டட்லி-செல்வநாயகம் ஒப்பந்தம்Dudley-Chelvanayakam Pact (1965)
Signed 24 March 1965 between Prime Minister Dudley Senanayake (UNP) and Federal Party leader S.J.V. Chelvanayakam. Renewed under a different government the substantive terms of the abrogated 1957 B-C Pact: reasonable use of Tamil, District Councils, restraint on state-aided colonisation. Substantially unimplemented; the District Councils provision was abandoned within two years under intra-coalition pressure.
The D-C Pact is the second documented post-independence test, this time under a UNP government, of whether the unitary state could negotiate a stable accommodation with the Tamil-speaking polity. Its abandonment confirmed that abrogation was not a one-government, one-party phenomenon: both major Sinhalese-majority parties had now negotiated and walked away from substantively identical pacts under the same kind of internal pressure.
§1What it agreed
Substantive provisions paralleled the 1957 B-C Pact: (i) the use of Tamil in the Northern and Eastern Provinces under the Tamil Language (Special Provisions) Act 1958 to be implemented in practice; (ii) creation of District Councils with elected representation and devolved subjects; (iii) priority in state-aided land settlement schemes for landless Tamil cultivators within the Northern and Eastern Provinces, with restraint on out-of-province settlement.
The Pact was again a political agreement, not a constitutional amendment. The District Councils Bill was drafted but withdrawn under pressure from the Sri Lanka Freedom Party in opposition and from intra-coalition partners. By 1968 the Federal Party had withdrawn from the governing coalition, citing non-implementation.
§2Why it failed
The mechanism of failure was nearly identical to 1957: a Sinhalese-majority government that signed the Pact faced organised political and religious mobilisation against its substantive operationalisation, and the government chose to retain office by withdrawing from the Pact rather than to retain the Pact by spending political capital on it.
The 1965 record is decisive for the structural reading because it isolates the variable. The 1957 abrogation had been read by some contemporaries as specific to the SLFP / Bandaranaike government and its political base.
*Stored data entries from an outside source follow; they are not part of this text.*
-- ==== Sys2Proof/Certificates/Slice0/Obligations.lean ====
section
/-! DEFINITION. The statements for the provers. Where a rule of the spec is named, it is the rule whose words the statement
puts into Lean; a clause that rests on a choice of the model names its log entry. -/

open Sys2Proof Sys2Proof.Machine Sys2Proof.Safety

/-- A step runs the command at the front of the queue on the machine with the queue's rest. With an empty queue the block
idles. The model's own choice (log entry 3): the spec gives the block no tick. -/
def Obligations.StepRunsFrontCommand : Prop :=
  (∀ (c : Instr) (rest : List Instr) (s : State), s.pending = c :: rest → step s = exec c { s with pending := rest }) ∧
  (∀ s : State, s.pending = [] → step s = .next s)

/-- Right after a reset, before any command: the values of Table 14.24 and the reset columns of Tables 14.4 to 14.19, the wear
budget of R112 and the sequence numbers of R19. Every byte memory then has its canonical form. -/
def Obligations.ResetValues : Prop :=
  (State.reset.sequences = List.replicate 64 1 ∧ State.reset.telemetry.metered = List.replicate 42 0 ∧
  State.reset.power.balance = List.replicate 40 0 ∧ State.reset.power.levels = List.replicate 64 4 ∧
  State.reset.spindles.breaks = [none, none, none, none] ∧ State.reset.spindles.contexts = [] ∧
  State.reset.tables.wear = 12 * 10 ^ 12 ∧ State.reset.regs.ready = false ∧ State.reset.regs.jobSet = false ∧
  State.reset.regs.commitStatus = 0xFF ∧ State.reset.regs.requestStatus = 0xFF ∧ State.reset.security.jobKey = none ∧
  State.reset.cfg.capWatts = 600 ∧ State.reset.cfg.maxLevel = 7 ∧ State.reset.window = [] ∧
  State.reset.rings.ring.all (fun r => !r.active && !r.halted && r.setupStatus == 0xFF) = true ∧
  State.reset.power.units.take 18 = List.replicate 18 { state := .waking, recorded := false } ∧
  State.reset.steps.a = 0 ∧ State.reset.steps.c = 0) ∧
  (memoriesOk State.reset = true)

/-- Every command ends in a next state, except a DOORBELL that reports a host store past the window's 4 GiB (R341): the one
fault. No command is refused. -/
def Obligations.EveryCommandAnswers : Prop :=
  ∀ (i : Instr) (s : State), (∃ t, exec i s = .next t) ∨
    (∃ ring producer descs stores w, i = .doorbell ring producer descs stores ∧ w ∈ stores ∧
      2 ^ 32 < w.offset + w.bytes.length ∧ exec i s = .fault (.windowRange w.offset))

/-- What each command changes (its rules of the spec, file by file): when a command answers a next state, the queue of
commands and every group of state that the command does not reach are as before. A Ply instruction on registers reaches the
spindles only, a load the telemetry counter besides, a store the tensors; no command but the free values' own draws on them.
-/
def Obligations.CommandsReachOnlyTheirGroups : Prop :=
  ∀ (i : Instr) (s t : State), exec i s = .next t → SameBut (reach i) s t

/-- The byte memories keep their canonical form: addresses rise strictly and no listed byte is what an unlisted one reads as.
-/
def Obligations.StepKeepsMemoriesCanonical : Prop :=
  ∀ s t : State, memoriesOk s = true → step s = .next t → memoriesOk t = true

/-- R390. The ROM raises the fused minimum to the version of the image it starts, the minimum never decreases over any step,
and no image below it starts. -/
def Obligations.FusedMinimumNeverDecreases : Prop :=
  ∀ s t : State, step s = .next t →
    s.security.minSecVersion ≤ t.security.minSecVersion ∧
    (s.regs.ready = false → t.regs.ready = true →
      t.security.running = s.security.boot ∧ s.security.minSecVersion ≤ t.security.running.secVersion ∧
      t.security.minSecVersion = max s.security.minSecVersion t.security.running.secVersion)

/-- R383 and R382. A step keeps a held job key, or erases it with a reset (READY is then 0), a thermal trip (core power is
then off) or a debug unlock; it never replaces it. A key comes only with INSTALL_JOB_KEY, and only once JOB_SET is 1. -/
def Obligations.JobKeyHeldUntilErased : Prop :=
  ∀ s t : State, step s = .next t →
    (∀ k, s.security.jobKey = some k →
      t.security.jobKey = some k ∨
      t.security.jobKey = none ∧
        (t.regs.ready = false ∧ t.supply.inReset = true ∨ t.supply.thermTrip = true ∧ t.supply.corePower = false ∨
          t.security.debugUnlocked = true)) ∧
    (∀ k, s.security.jobKey = none → t.security.jobKey = some k →
      s.regs.jobSet = true ∧ ∃ tr inSession payload, s.pending.head? = some (.installJobKey tr inSession payload))

/-- R348. Writing COMMIT checks the member list and the job block: COMMIT_STATUS is MALFORMED for a count of 0 or above 4,096,
an entry above 4095 or entries not strictly ascending, REJECTED_CONFIG where this member is not in the list or the fabric
window is too long, and OK otherwise, when JOB_SET becomes 1. A commit after OK has no effect. Once JOB_SET is 1 the job block
and the member list stay as they are over every step of the machine, until a reset clears them. The list is the MEMBER_COUNT
entries the module reads. -/
def Obligations.JobBlockCommitsAndLocks : Prop :=
  (∀ (s : State) (list : List Nat), s.running = true → list.length = s.regs.memberCount →
    let sized := 1 ≤ s.regs.memberCount ∧ s.regs.memberCount ≤ 4096 ∧ (∀ m ∈ list, m ≤ 4095) ∧ list.Pairwise (· < ·)
    let sound := s.regs.memberNumber ∈ list ∧ s.regs.fabricLength.toNat ≤ 16 * 10 ^ 12
    (s.regs.jobSet = false →
      (sized → sound → exec (.jobCommit list) s = .next { s with regs := { s.regs with
        commitStatus := 0x00, jobSet := true, members := list } }) ∧
      (sized → ¬ sound → exec (.jobCommit list) s = .next { s with regs := { s.regs with commitStatus := 0x03 } }) ∧
      (¬ sized → exec (.jobCommit list) s = .next { s with regs := { s.regs with commitStatus := 0x08 } })) ∧
    (s.regs.jobSet = true → exec (.jobCommit list) s = .next s)) ∧
  (∀ s t : State, s.regs.jobSet = true → step s = .next t →
    (t.regs.jobSet = true ∧ t.regs.memberCount = s.regs.memberCount ∧ t.regs.memberNumber = s.regs.memberNumber ∧
      t.regs.jobSeed = s.regs.jobSeed ∧ t.regs.listAddress = s.regs.listAddress ∧ t.regs.fabricBase = s.regs.fabricBase ∧
      t.regs.fabricLength = s.regs.fabricLength ∧ t.regs.members = s.regs.members) ∨
    (t.regs.jobSet = false ∧ t.regs.ready = false ∧ t.supply.inReset = true))

/-- Over every step the highest committed step stays, or rises by one on a commit decision that commits, or becomes the
boundary of a hank at the end of its restore, or returns to 0 with a reset. Apart from the withdrawal of a step whose blocks
are refused and from a restore, the highest admitted step rises only on STEP_INPUT, by one, and no further than two beyond the
committed (R28, R31, R32). -/
def Obligations.CommitsAdvanceByOne : Prop :=
  ∀ (s t : State) (i : Instr) (rest : List Instr), s.pending = i :: rest → step s = .next t →
    (t.steps.c = s.steps.c ∨
      ((∃ rx f, i = .commitDecision rx f ∧ f.committed = true ∧ f.step = s.steps.c + 1) ∧ t.steps.c = s.steps.c + 1) ∨
      (i = .restoreEnd ∧ ∃ r, s.securing.restoring = some r ∧ t.steps.c = r.image.boundary ∧ t.steps.a = r.image.boundary) ∨
      (t.steps.c = 0 ∧ t.steps.a = 0 ∧ t.regs.ready = false ∧ t.supply.inReset = true)) ∧
    (s.steps.a < t.steps.a →
      ((∃ d, i = .stepInput d) ∧ t.steps.a = s.steps.a + 1 ∧ t.steps.a ≤ t.steps.c + 2) ∨ (∃ st us, i = .stepInputBlocksRead st us) ∨
      i = .restoreEnd)

/-- R306. The frames of a flow never pass one another: sending whatever can leave keeps, for each flow, the order in which its
frames were sent and wait. -/
def Obligations.FlowOrderKept : Prop :=
  ∀ (s : State) (f : OutFrame),
    let ofFlow (t : State) : List OutFrame :=
      ((t.links.sent.map (·.2) ++ t.links.waiting).filter (sameFlow f)).map
        (fun g => { g with hops := 0, seq := 0, keyEpoch := false })
    ofFlow (pump s) = ofFlow s

/-- R403, R404, R408. An overvoltage, an overcurrent, the release of MATE_SENSE, a loss of input and the clearing of the
thermal latch each open the input switch and remove core power, and change nothing else. R403, R404, R359. The switch closes
again after an overvoltage, an overcurrent, a release or a loss of input: a power-on reset has come, the energy counter
restarts at 0, and core power is on unless the thermal latch holds. The first closing brings no second reset. -/
def Obligations.InputSwitchOpensAndCloses : Prop :=
  (∀ s : State,
    (s.supply.switchClosed = true →
      exec .inputOvervoltage s = .next { s with supply := { s.supply with
        switchClosed := false, openCause := .overvoltage, corePower := false } } ∧
      exec .inputOvercurrent s = .next { s with supply := { s.supply with
        switchClosed := false, openCause := .overcurrent, corePower := false } }) ∧
    (s.supply.mateJoined = true →
      exec .mateSenseReleased s = .next { s with supply := { s.supply with
        switchClosed := false, openCause := .mateReleased, corePower := false, mateJoined := false } }) ∧
    (s.supply.inputPresent = true →
      exec .lossOfInput s = .next { s with supply := { s.supply with
        switchClosed := false, openCause := .lossOfInput, corePower := false, inputPresent := false } }) ∧
    (s.supply.thermTrip = true →
      exec .thermTripClear s = .next { s with supply := { s.supply with
        switchClosed := false, openCause := .lossOfInput, corePower := false, inputPresent := false, thermTrip := false } })) ∧
  (∀ s : State, s.supply.brakePin = false → s.supply.inputPresent = true →
    (∀ i : Instr,
      (i = .overvoltageReclose ∧ s.supply.mateJoined = true ∧ s.supply.openCause = .overvoltage ∨
       i = .overcurrentRetry ∧ s.supply.mateJoined = true ∧ s.supply.openCause = .overcurrent ∨
       i = .inputSwitchClose ∧ s.supply.switchClosed = false ∧
        (s.supply.openCause = .mateReleased ∨ s.supply.openCause = .lossOfInput)) →
      ∃ t, exec i s = .next t ∧ ResetLeaves s t ∧ t.regs.energyCount = 0 ∧ t.supply.lastReset = 1 ∧
        t.supply.switchClosed = true ∧ t.supply.mateJoined = true ∧ t.supply.corePower = !s.supply.thermTrip ∧
        t.supply.causes = (if s.supply.perst then [2] else [])) ∧
    (s.supply.openCause = .none → s.supply.switchClosed = false →
      exec .inputSwitchClose s = .next { s with supply := { s.supply with
        mateJoined := true, switchClosed := true, corePower := !s.supply.thermTrip,
        causes := s.supply.causes.filter (· != 1) } }))

/-- R359, R360, R406. Each reset leaves the state of Table 14.24. The energy counter restarts only at a power-on reset;
LAST_RESET takes the code of Table 14.23, or stays where a reset is in progress already (R409). R361, R388, R390, R406.
PERST_N deasserted ends its cause. At the end of the sequence firmware that verifies runs and READY is 1, chords and slivers
standing as the self-test found them; with firmware that does not verify the recovery loader runs. -/
def Obligations.ResetsAndResetSequence : Prop :=
  (∀ s : State, s.supply.brakePin = false →
    (s.supply.inputPresent = false →
      ∃ t, exec .powerOnReset s = .next t ∧ ResetLeaves s t ∧ t.regs.energyCount = 0 ∧ t.supply.lastReset = 1 ∧
        t.supply.inputPresent = true ∧ t.supply.corePower = false) ∧
    (∀ (i : Instr) (code : Nat),
      (i = .linkReset ∧ code = 3 ∧ s.supply.corePower = true ∨
       i = .functionLevelReset ∧ code = 4 ∧ s.supply.corePower = true ∨
       i = .registerReset 0xB0640001 ∧ code = 5 ∧ s.running = true ∨
       (∃ ns, i = .perstNAsserted ns ∧ 10000 ≤ ns ∧ code = 2 ∧ s.supply.corePower = true ∧ s.supply.perst = false)) →
      ∃ t, exec i s = .next t ∧ ResetLeaves s t ∧ t.regs.energyCount = s.regs.energyCount ∧
        t.supply.corePower = s.supply.corePower ∧ (code = 2 → t.supply.perst = true ∧ 2 ∈ t.supply.causes) ∧
        (s.supply.inReset = false → t.supply.lastReset = code) ∧
        (s.supply.inReset = true → s.regs.recoveryLoader = false → t.supply.lastReset = s.supply.lastReset)) ∧
    (∀ value, value ≠ 0xB0640001 → exec (.registerReset value) s = .next s) ∧
    (∀ ns, ns < 1000 → exec (.perstNAsserted ns) s = .next s)) ∧
  (∀ s : State,
    (s.supply.perst = true → s.supply.brakePin = false →
      exec .perstNDeasserted s = .next { s with supply := { s.supply with
        perst := false, causes := s.supply.causes.filter (· != 2) } }) ∧
    (s.supply.corePower = true → s.supply.inReset = true → s.supply.causes = [] → s.regs.recoveryLoader = false →
      ∀ found : SelfTest,
        (found.firmwareOk = true → s.security.boot.valid = true → s.security.minSecVersion ≤ s.security.boot.secVersion →
          exec (.resetSequenceEnd found) s = .next { s with
            security := { s.security with
              running := s.security.boot, minSecVersion := s.security.boot.secVersion },
            regs := { s.regs with
              ready := true, chords := found.chords, bypass := bypassOf found, widths := widthsOf (bypassOf found),
                meshFault := found.chords.any (· == 0) },
            supply := { s.supply with inReset := false } }) ∧
        (found.firmwareOk = false ∨ s.security.boot.secVersion < s.security.minSecVersion →
          exec (.resetSequenceEnd found) s = .next { s with regs := { s.regs with recoveryLoader := true } })))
The 1965 abandonment under a UNP / Senanayake government, by an SLFP-led opposition, established that the pattern was structural to the unitary state and its electoral incentives, not specific to any one party.
§3Why it sits at narrowing-step 6
By step 6 the model of pact-making between Prime Minister and Tamil parliamentary leader has been attempted under both major Sinhalese-majority parties and has failed under both. The pathway is closed not by Tamil withdrawal but by majoritarian withdrawal. Subsequent narrowing-steps move to constitutional architectures (1972 Constitution at step 5, 13th Amendment at step 11) precisely because the bilateral pact route has now been exhausted on both sides of the major Sinhalese-majority political divide.